We can make some interesting discoveries from the graph shown above. We can see that during week day, members have a much higher frequency of rides than casual riders. Casual riders however, pull ahead with slightly more rides on the weekends, while the number of rides for members actually decreases slightly.
Total_trip_2 %>%
mutate(day_of_week = wday(started_at, label = TRUE)) %>%
group_by(member_casual, day_of_week) %>%
summarise(number_of_rides = n()
,average_duration = mean(ride_length)) %>%
arrange(member_casual, day_of_week) %>%
ggplot(aes(x = day_of_week, y = average_duration, fill = member_casual)) +
geom_col(position = "dodge")
## `summarise()` has grouped output by 'member_casual'. You can override using the
## `.groups` argument.
In this graph, we find that casual riders, while not taking quite as many rides, do in fact take much longer rides than members throughout each day of the week, with slight increases on the weekends. The average duration for members rides stays very consistent throughout the week.
Total_trip_2 %>%
mutate(month = format(as.Date(Total_trip_2$started_at), "%m")) %>%
group_by(member_casual, month) %>%
summarise(number_of_rides = n()
,average_duration = mean(ride_length)) %>%
arrange(member_casual, month) %>%
ggplot(aes(x = month, y = number_of_rides, fill = member_casual)) +
geom_col(position = "dodge")
## `summarise()` has grouped output by 'member_casual'. You can override using the
## `.groups` argument.
We observe from this graph that casual riders always has less number of rides than annual members in every months of the year. It is worth noting that both members and casual riders number of rides follows a bell curve, meaning that both parties are using bikes more in the warmer months, than the colder ones. Casual riders bike trips dips drastically between November and March.
Total_trip_2 %>%
group_by(member_casual, rideable_type) %>%
arrange(member_casual, rideable_type) %>%
ggplot(aes(x = rideable_type, fill = member_casual)) +
geom_bar(position = "dodge")
Based on this graph, both members and casual riders prefer to use the classic bike type as well electric bike type. It appear to be less important to focus on the type of bike the riders used.

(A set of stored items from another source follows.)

-- ==== Sys2Proof/Syntax.lean ====
section
/-! DEFINITION. The instruction set as data: one constructor of `Instr` for every row of the opcode table.

A row with an encoding carries its raw bit fields (R50), named as the table names them; a row that is an EVENT of the
device (no encoding) carries what identifies the unit, the message or the request it is about. -/

namespace Sys2Proof

/-- A node of the roll-call tree (R35): the kind of the node and its index within the module. -/
inductive RollNode
  | core (n : BitVec 15)
  | group (n : BitVec 11)
  | quadrant (n : BitVec 8)
  | die (n : BitVec 6)
  | stack (n : BitVec 3)
  | launch
  deriving DecidableEq, Repr

/-- One scalar register image: 64 value bits and 8 tail bits (R105). -/
structure SReg where
  val : BitVec 64
  tail : BitVec 8
  deriving DecidableEq, Repr

/-- One vector register image: eight 32-bit slots and their tails, 8 bits a slot (R105). -/
structure VReg where
  val : BitVec 256
  tail : BitVec 64
  deriving DecidableEq, Repr

/-- An operand slot of a guest or result packet (R307). -/
inductive Slot
  | scalar (r : SReg)
  | wide (r : VReg)
  deriving DecidableEq, Repr

/-- A guest packet (R306). `lrec` is the launch record of the sender's launch, which its HWID implies; `aside` is what the B-core
learns of a masked operation beside the packet (log entry 11). -/
structure GuestPkt where
  hwid : BitVec 17
  insn : BitVec 32
  rqv : Bool
  rq : BitVec 2
  keep : Bool
  prio : BitVec 2
  trapcap : Bool
  shadow : Bool
  enables : BitVec 5
  rm : BitVec 3
  asid : BitVec 16
  seq : BitVec 16
  lrec : BitVec 16
  slots : List Slot
  aside : List Slot
  deriving DecidableEq, Repr

/-- A result packet (R308). -/
structure ResultPkt where
  hwid : BitVec 17
  seq : BitVec 16
  cause : BitVec 7
  flags : BitVec 5
  tval : BitVec 64
  value : Option Slot
  deriving DecidableEq, Repr

/-- What every coherence message names (R293): the line, the requester's die and pool (0 to 15 the classes, 16 to 23
the B-core pools of the die), its request type and ship sequence. -/
structure CohMsg where
  line : BitVec 52
  die : BitVec 6
  pool : BitVec 5
  rq : BitVec 2
  seq : BitVec 16
  deriving DecidableEq, Repr

/-- A probe the host sends for a line of host memory (R409). -/
inductive SnoopKind
  | invalidate
  | recall
  | share
  deriving DecidableEq, Repr

/-- A rule of the boundary filter (R412): a module a partition may send to, a host range a partition may reach, a message
kind the firmware mailbox may send. -/
inductive FilterRule
  | dest (part : BitVec 4) (module : BitVec 12)
  | host (part : BitVec 4) (base : BitVec 52) (len : BitVec 52)
  | mail (kind : BitVec 8)
  deriving DecidableEq, Repr

/-- A signature (R416): the hash of the public key it is made with, and whether it verifies under that key. The outside world
decides these. -/
structure Signature where
  key : BitVec 384
  ok : Bool
  deriving DecidableEq, Repr

/-- The two signatures of a signed object (R416): RSASSA-PSS and SLH-DSA. -/
structure Signed where
  rsa : Signature
  slh : Signature
  deriving DecidableEq, Repr
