-- ==== Sys2Proof/Decode.lean ====
section
/-! DEFINITION. Decoding of one 32-bit word (R49 to R69), total and refusing by name, and the encoder written from the
same formats.

The definitions that build an `Instr` are marked noncomputable for one reason: Lean's run-time gives an inductive type
at most 245 constructors with fields, and the opcode table has more rows. The kernel evaluates them as any other. -/

namespace Sys2Proof

/-- The `len`-bit field of the word `n` whose lowest bit is bit `lo` (R5). -/
def fld (n lo len : Nat) : BitVec len := BitVec.ofNat len (n / 2 ^ lo)

/-- Major opcode 0x01 (R58, R60). -/
noncomputable def decodeMajor01 (n : Nat) : Except DecodeError Instr :=
  match n / 2 ^ 0 % 2 ^ 8 with
  | 0 => .ok (.add (fld n 20 6) (fld n 14 6) (fld n 8 6))
  | 1 => .ok (.sub (fld n 20 6) (fld n 14 6) (fld n 8 6))
  | 2 => .ok (.and (fld n 20 6) (fld n 14 6) (fld n 8 6))
  | 3 => .ok (.or (fld n 20 6) (fld n 14 6) (fld n 8 6))
  | 4 => .ok (.xor (fld n 20 6) (fld n 14 6) (fld n 8 6))
  | 5 => .ok (.andn (fld n 20 6) (fld n 14 6) (fld n 8 6))
  | 6 => .ok (.orn (fld n 20 6) (fld n 14 6) (fld n 8 6))
  | 7 => .ok (.xnor (fld n 20 6) (fld n 14 6) (fld n 8 6))
  | 8 => .ok (.shl (fld n 20 6) (fld n 14 6) (fld n 8 6))
  | 9 => .ok (.shr (fld n 20 6) (fld n 14 6) (fld n 8 6))
  | 10 => .ok (.sra (fld n 20 6) (fld n 14 6) (fld n 8 6))
  | 11 => .ok (.rol (fld n 20 6) (fld n 14 6) (fld n 8 6))
  | 12 => .ok (.ror (fld n 20 6) (fld n 14 6) (fld n 8 6))
  | 13 => .ok (.min (fld n 20 6) (fld n 14 6) (fld n 8 6))
  | 14 => .ok (.max (fld n 20 6) (fld n 14 6) (fld n 8 6))
  | 15 => .ok (.minu (fld n 20 6) (fld n 14 6) (fld n 8 6))
  | 16 => .ok (.maxu (fld n 20 6) (fld n 14 6) (fld n 8 6))
  | 17 => .ok (.slt (fld n 20 6) (fld n 14 6) (fld n 8 6))
  | 18 => .ok (.sltu (fld n 20 6) (fld n 14 6) (fld n 8 6))
  | 19 => .ok (.seq (fld n 20 6) (fld n 14 6) (fld n 8 6))
  | 20 => .ok (.sne (fld n 20 6) (fld n 14 6) (fld n 8 6))
  | 21 => .ok (.mul (fld n 20 6) (fld n 14 6) (fld n 8 6))
  | 22 => .ok (.mulh (fld n 20 6) (fld n 14 6) (fld n 8 6))
  | 23 => .ok (.mulhu (fld n 20 6) (fld n 14 6) (fld n 8 6))
  | 24 => .ok (.div (fld n 20 6) (fld n 14 6) (fld n 8 6))
  | 25 => .ok (.divu (fld n 20 6) (fld n 14 6) (fld n 8 6))
  | 26 => .ok (.rem (fld n 20 6) (fld n 14 6) (fld n 8 6))
  | 27 => .ok (.remu (fld n 20 6) (fld n 14 6) (fld n 8 6))
  | 28 => .ok (.clz (fld n 20 6) (fld n 14 6))
  | 29 => .ok (.ctz (fld n 20 6) (fld n 14 6))
  | 30 => .ok (.popc (fld n 20 6) (fld n 14 6))
  | 31 => .ok (.brev (fld n 20 6) (fld n 14 6))
  | 32 => .ok (.bswap (fld n 20 6) (fld n 14 6))
  | 33 => .ok (.sext (fld n 20 6) (fld n 14 6) (fld n 8 6))
  | 34 => .ok (.zext (fld n 20 6) (fld n 14 6) (fld n 8 6))
  | 35 => .ok (.addw (fld n 20 6) (fld n 14 6) (fld n 8 6))
  | 36 => .ok (.subw (fld n 20 6) (fld n 14 6) (fld n 8 6))
  | 37 => .ok (.mulw (fld n 20 6) (fld n 14 6) (fld n 8 6))
  | 38 => .ok (.shlw (fld n 20 6) (fld n 14 6) (fld n 8 6))
  | 39 => .ok (.shrw (fld n 20 6) (fld n 14 6) (fld n 8 6))
  | 40 => .ok (.sraw (fld n 20 6) (fld n 14 6) (fld n 8 6))
  | 41 => .ok (.mov (fld n 20 6) (fld n 14 6))
  | _ => .error .reservedFunction
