-- ==== Sys2Proof/Machine/Ops.lean ====
section
/-! DEFINITION. Named operations on threads and registers, retirement with the loop-end step, outstanding operations,
taking an exception and returning from one. -/

namespace Sys2Proof.Machine

/-- What a meaning answers. -/
abbrev Out := Host.Outcome State Fault Refusal

/-- A check's answer: the value, or the cause and its TVAL (R389). -/
abbrev Chk (α : Type) := Except (BitVec 7 × Word) α

-- Identity of a thread (R12, R13, R356).

/-- HWID bit 16 is 1 for a B-core native thread. -/
def isB (h : BitVec 17) : Bool := h.getLsbD 16

/-- The die of a thread. -/
def dieOf (h : BitVec 17) : BitVec 6 := h.extractLsb' 10 6

/-- The stack of a die (R11). -/
def stackOf (d : BitVec 6) : BitVec 3 := d.extractLsb' 3 3

/-- The layer of a die (R11). -/
def layerOf (d : BitVec 6) : BitVec 3 := d.extractLsb' 0 3

/-- The quadrant of a thread. -/
def quadOf (h : BitVec 17) : BitVec 2 := h.extractLsb' 8 2

/-- The pool of a thread: its class, or 16 + 2 x quadrant + B-core for a native thread (R343). -/
def poolOf (h : BitVec 17) : BitVec 5 :=
  if isB h then BitVec.ofNat 5 (16 + 2 * (quadOf h).toNat + (h.extractLsb' 2 1).toNat)
  else (h.extractLsb' 6 4).zeroExtend 5

/-- The core of a thread: the global L-core index, or 2^14 + the global B-core index (R13). -/
def coreOf (h : BitVec 17) : BitVec 15 :=
  if isB h then BitVec.ofNat 15 (16384 + 8 * (dieOf h).toNat + 2 * (quadOf h).toNat + (h.extractLsb' 2 1).toNat)
  else (h.extractLsb' 2 14).zeroExtend 15

/-- The global B-core index of a native thread (R13). -/
def bcoreOf (h : BitVec 17) : BitVec 9 :=
  BitVec.ofNat 9 (8 * (dieOf h).toNat + 2 * (quadOf h).toNat + (h.extractLsb' 2 1).toNat)

/-- The timetable slot of a thread (R356). -/
def slotOf (h : BitVec 17) : BitVec 11 :=
  if isB h then BitVec.ofNat 11 (1024 + 4 * (2 * (quadOf h).toNat + (h.extractLsb' 2 1).toNat) + (h.extractLsb' 0 2).toNat)
  else BitVec.ofNat 11 (h.extractLsb' 0 10).toNat

/-- The thread a timetable slot belongs to (R356). -/
def hwidOfSlot (d : BitVec 6) (k : BitVec 11) : BitVec 17 :=
  if k.toNat < 1024 then BitVec.ofNat 17 (d.toNat * 1024 + k.toNat)
  else
    let j := (k.toNat - 1024) / 4
    BitVec.ofNat 17 (65536 + d.toNat * 1024 + (j / 2) * 256 + (j % 2) * 4 + k.toNat % 4)

/-- HWID names a thread slot: a native thread has bits [7:3] zero (R12). -/
def hwidOk (h : BitVec 17) : Bool := !isB h || h.extractLsb' 3 5 == 0

-- Threads of the state.

/-- The thread with a task on a slot, the current one included. -/
def State.thread? (s : State) (h : BitVec 17) : Option Thread :=
  if s.th.live && s.th.hwid == h then some s.th else s.others.find? (fun t => t.live && t.hwid == h)

/-- Put a thread back where it stands. -/
def State.putThread (s : State) (t : Thread) : State :=
  if s.th.hwid == t.hwid && s.th.live then { s with th := t }
  else { s with others := s.others.map (fun u => if u.hwid == t.hwid then t else u) }

/-- Every thread with a task. -/
def State.threads (s : State) : List Thread := (s.th :: s.others).filter (·.live)

/-- Change every thread with a task. -/
def State.mapThreads (s : State) (f : Thread → Thread) : State :=
  { s with th := if s.th.live then f s.th else s.th, others := s.others.map f }

/-- Give a slot a thread with a task: the current place if it is free, else among the others. -/
def State.bindThread (s : State) (t : Thread) : State :=
  if s.th.live then { s with others := s.others.filter (·.hwid != t.hwid) ++ [t] }
  else { s with th := t, others := s.others.filter (·.hwid != t.hwid) }

/-- Take the task from a slot. -/
def State.dropThread (s : State) (h : BitVec 17) : State :=
  { s with th := if s.th.live && s.th.hwid == h then Thread.idle h else s.th, others := s.others.filter (·.hwid != h) }

-- Scalar and vector registers (R105 to R108).

/-- The image of a scalar register: s0 reads 0 with tail 00 (R106). -/
def Thread.getS (t : Thread) (n : BitVec 6) : SReg := if n = 0 then ⟨0, 0⟩ else t.s[n.toNat]'n.isLt

/-- A destination that a write to s[n] supersedes (R254: the fill can no longer be read there). -/
def Dst.withoutS (n : BitVec 6) : Dst → Dst
  | .s m => if m = n then .none else .s m
  | d => d

/-- As `withoutS`, for a vector register. -/
def Dst.withoutV (n : BitVec 6) : Dst → Dst
  | .v m => if m = n then .none else .v m
  | d => d

/-- Write a scalar register with its tail; a write to s0 is discarded (R106, R107). -/
def Thread.setS (t : Thread) (n : BitVec 6) (r : SReg) : Thread :=
  if n = 0 then t
  else { t with s := t.s.set n.toNat r n.isLt
                unseen := t.unseen.filter (fun d => d.withoutS n != .none)
                refused := t.refused.map (fun f => { f with dst := f.dst.withoutS n }) }

/-- The image of a vector register (R105). -/
def Thread.getV (t : Thread) (n : BitVec 6) : VReg := t.v[n.toNat]?.getD ⟨0, 0⟩

/-- Write a vector register with its tails (R107). -/
def Thread.setV (t : Thread) (n : BitVec 6) (r : VReg) : Thread :=
  { t with v := t.v.setIfInBounds n.toNat r
           unseen := t.unseen.filter (fun d => d.withoutV n != .none)
           refused := t.refused.map (fun f => { f with dst := f.dst.withoutV n }) }

/-- The value of scalar register `n` of the current thread. -/
def State.rs (s : State) (n : BitVec 6) : Word := (s.th.getS n).val

/-- Write scalar register `n` of the current thread with tail 00 (R125). -/
def State.ws (s : State) (n : BitVec 6) (v : Word) : State := { s with th := s.th.setS n ⟨v, 0⟩ }

/-- Write a scalar image. -/
def State.wsImg (s : State) (n : BitVec 6) (r : SReg) : State := { s with th := s.th.setS n r }

/-- Write a vector register of the current thread. -/
def State.wv (s : State) (n : BitVec 6) (r : VReg) : State := { s with th := s.th.setV n r }

/-- Does the destination name scalar register `n`? s0 never becomes pending (R106). -/
def Dst.hasS (n : BitVec 6) : Dst → Bool
  | .s m => m == n && n != 0
  | .pair m => (m == n || m + 1 == n) && n != 0
  | _ => false

/-- Does the destination name vector register `n`? -/
def Dst.hasV (n : BitVec 6) : Dst → Bool
  | .v m => m == n
  | _ => false

/-- The pending bit of a scalar register (R108). -/
def Thread.pendS (t : Thread) (n : BitVec 6) : Bool := t.ops.any (fun o => o.dst.hasS n)

/-- The pending bit of a vector register (R108). -/
def Thread.pendV (t : Thread) (n : BitVec 6) : Bool := t.ops.any (fun o => o.dst.hasV n)

/-- Some register of the thread is pending (R42). -/
def Thread.anyPending (t : Thread) : Bool :=
  t.ops.any (fun o => match o.dst with | .none => false | .s n => n != 0 | _ => true)

/-- The thread runs in shadow: a trap-capable instruction it shipped is unresolved (R315). -/
def Thread.inShadow (t : Thread) : Bool := t.ops.any (·.trapcap)

-- FCSR (R112).

/-- The dynamic rounding mode. -/
def Thread.rm (t : Thread) : BitVec 3 := t.fcsr.extractLsb' 10 3

/-- The trap enables ENV, EDZ, EOF, EUF, ENX. -/
def Thread.enables (t : Thread) : BitVec 5 := t.fcsr.extractLsb' 5 5

/-- The flags NV, DZ, OF, UF, NX. -/
def Thread.flags (t : Thread) : BitVec 5 := t.fcsr.extractLsb' 0 5

/-- OR flags into FCSR (R113). -/
def Thread.orFlags (t : Thread) (f : BitVec 5) : Thread := { t with fcsr := t.fcsr ||| f.zeroExtend 64 }

/-- Flags of an older operation that arrive in shadow also belong in a saved FCSR. -/
def orSaved (fl : BitVec 5) (u : Undo) : Undo :=
  match u.old with
  | .ctl 0 w => { u with old := .ctl 0 (w ||| fl.zeroExtend 64) }
  | _ => u

/-- Flags that an operation returns are ORed into FCSR, and into the copies of it that the undo log keeps (R94, R315). -/
def Thread.fillFlags (t : Thread) (fl : BitVec 5) : Thread :=
  { t with undo := t.undo.map (orSaved fl) }.orFlags fl

-- Tables of pairs.

/-- Look a key up. -/
def lookup? {α β : Type} [DecidableEq α] (l : List (α × β)) (k : α) : Option β :=
  (l.find? (fun p => decide (p.1 = k))).map (·.2)

/-- Set a key. -/
def assoc {α β : Type} [DecidableEq α] (l : List (α × β)) (k : α) (v : β) : List (α × β) :=
  (k, v) :: l.filter (fun p => !decide (p.1 = k))

/-- The units of a B-core; GSHARE is 4 at reset (R119). -/
def State.bcore (s : State) (b : BitVec 9) : BCore :=
  (lookup? s.queues.bcores b).getD ⟨4, [], [], none, 0, false⟩

/-- Put a B-core's units back. -/
def State.putBCore (s : State) (b : BitVec 9) (c : BCore) : State :=
  { s with queues := { s.queues with bcores := assoc s.queues.bcores b c } }

/-- The launch record of an index (R353). -/
def State.launch? (s : State) (l : BitVec 16) : Option Launch := s.launches.find? (fun r => r.lrec == l)

/-- Put a launch record back. -/
def State.putLaunch (s : State) (r : Launch) : State :=
  { s with launches := s.launches.map (fun x => if x.lrec == r.lrec then r else x) }

/-- The gang of an index in a launch record, fresh when never claimed (R355). -/
def Launch.gang (r : Launch) (g : BitVec 24) : Gang :=
  (r.gangs.find? (fun x => x.idx == g)).getD ⟨g, .fresh, [], none, none⟩

/-- Put a gang back where it stands among those claimed so far, or as a new one. -/
def Launch.putGang (r : Launch) (g : Gang) : Launch :=
  { r with gangs := if r.gangs.any (fun x => x.idx == g.idx) then r.gangs.map (fun x => if x.idx == g.idx then g else x) else g :: r.gangs }

/-- An internal event comes to be in flight. -/
def State.send (s : State) (e : Instr) : State := { s with pending := s.pending ++ [e] }

/-- An internal event that is in flight already comes to be so no second time. -/
def State.sendOnce (s : State) (e : Instr) : State := if s.pending.contains e then s else s.send e

/-- A mail to the host driver (R28, R362, R398, R421). -/
def State.mail (s : State) (m : Mail) : State := { s with queues := { s.queues with mail := s.queues.mail ++ [m] } }

/-- Post a machine-check event (R421): to the host, and to the log of 4,096 events, beyond which only the lost are counted. -/
def State.machineCheck (s : State) (unit : BitVec 16) (kind : McKind) (pa : BitVec 52)
    (consumer : Option (BitVec 16 × BitVec 17)) : State :=
  let m : MachineCheck := ⟨unit, kind, pa, consumer, BitVec.ofNat 64 s.cycle⟩
  if s.boundary.mcLog.length < 4096 then
    State.mail { s with boundary := { s.boundary with mcLog := s.boundary.mcLog ++ [m] } } (.machineCheck m)
  else { s with boundary := { s.boundary with mcLost := s.boundary.mcLost + 1 } }

-- Retirement (R62, R65, R135).

/-- The repeats a REP payload asks for (R65). -/
def repCount (p : BitVec 22) : Nat := (p.extractLsb' 16 6).toNat + 1

/-- The address held in LBn or LEn: [47:2], the low bits zero (R114). -/
def loopAddr (w : Word) : Word := w &&& 0x0000FFFFFFFFFFFC#64

/-- LDEPTH.DEPTH (R114). -/
def Thread.depth (t : Thread) : Nat := (t.ldepth.extractLsb' 0 3).toNat

/-- Register `k` of a group of four (levels 0 to 3). -/
def four (v : Vector Word 4) (k : Nat) : Word := v[k]?.getD 0

/-- The loop-end step for an instruction at `x` that retired without transferring control (R135); `n` levels at most. -/
def loopEnd (x : Word) : Nat → Thread → Thread
  | 0, t => { t with pc := x + 4 }
  | n + 1, t =>
    if 0 < t.depth ∧ x = loopAddr (four t.le (t.depth - 1)) then
      let k := t.depth - 1
      let c := four t.ln k - 1
      let t' := { t with ln := t.ln.setIfInBounds k c }
      if c ≠ 0 then { t' with pc := loopAddr (four t.lb k) }
      else loopEnd x n { t' with ldepth := BitVec.ofNat 64 k }
    else { t with pc := x + 4 }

Casual riders take less trips during the week day than annual members do. We believe this to be due to members taking more rides on the way to work, and on the way home from work.
We suggest increasing casual riders week day trips by advertising at work commute hours. (7:00-9:00 and 16:00-18:00)
We recommend advertising between May and September. These are the months with the highest frequencies of bike trips.
Casual riders and members both prefer the classic bike, since the use of electric bikes aren’t too far behind, advertiser should recommend both bike to both user types .
Note that the echo = FALSE parameter was added to the code chunk to prevent printing of the R code that generated the plot.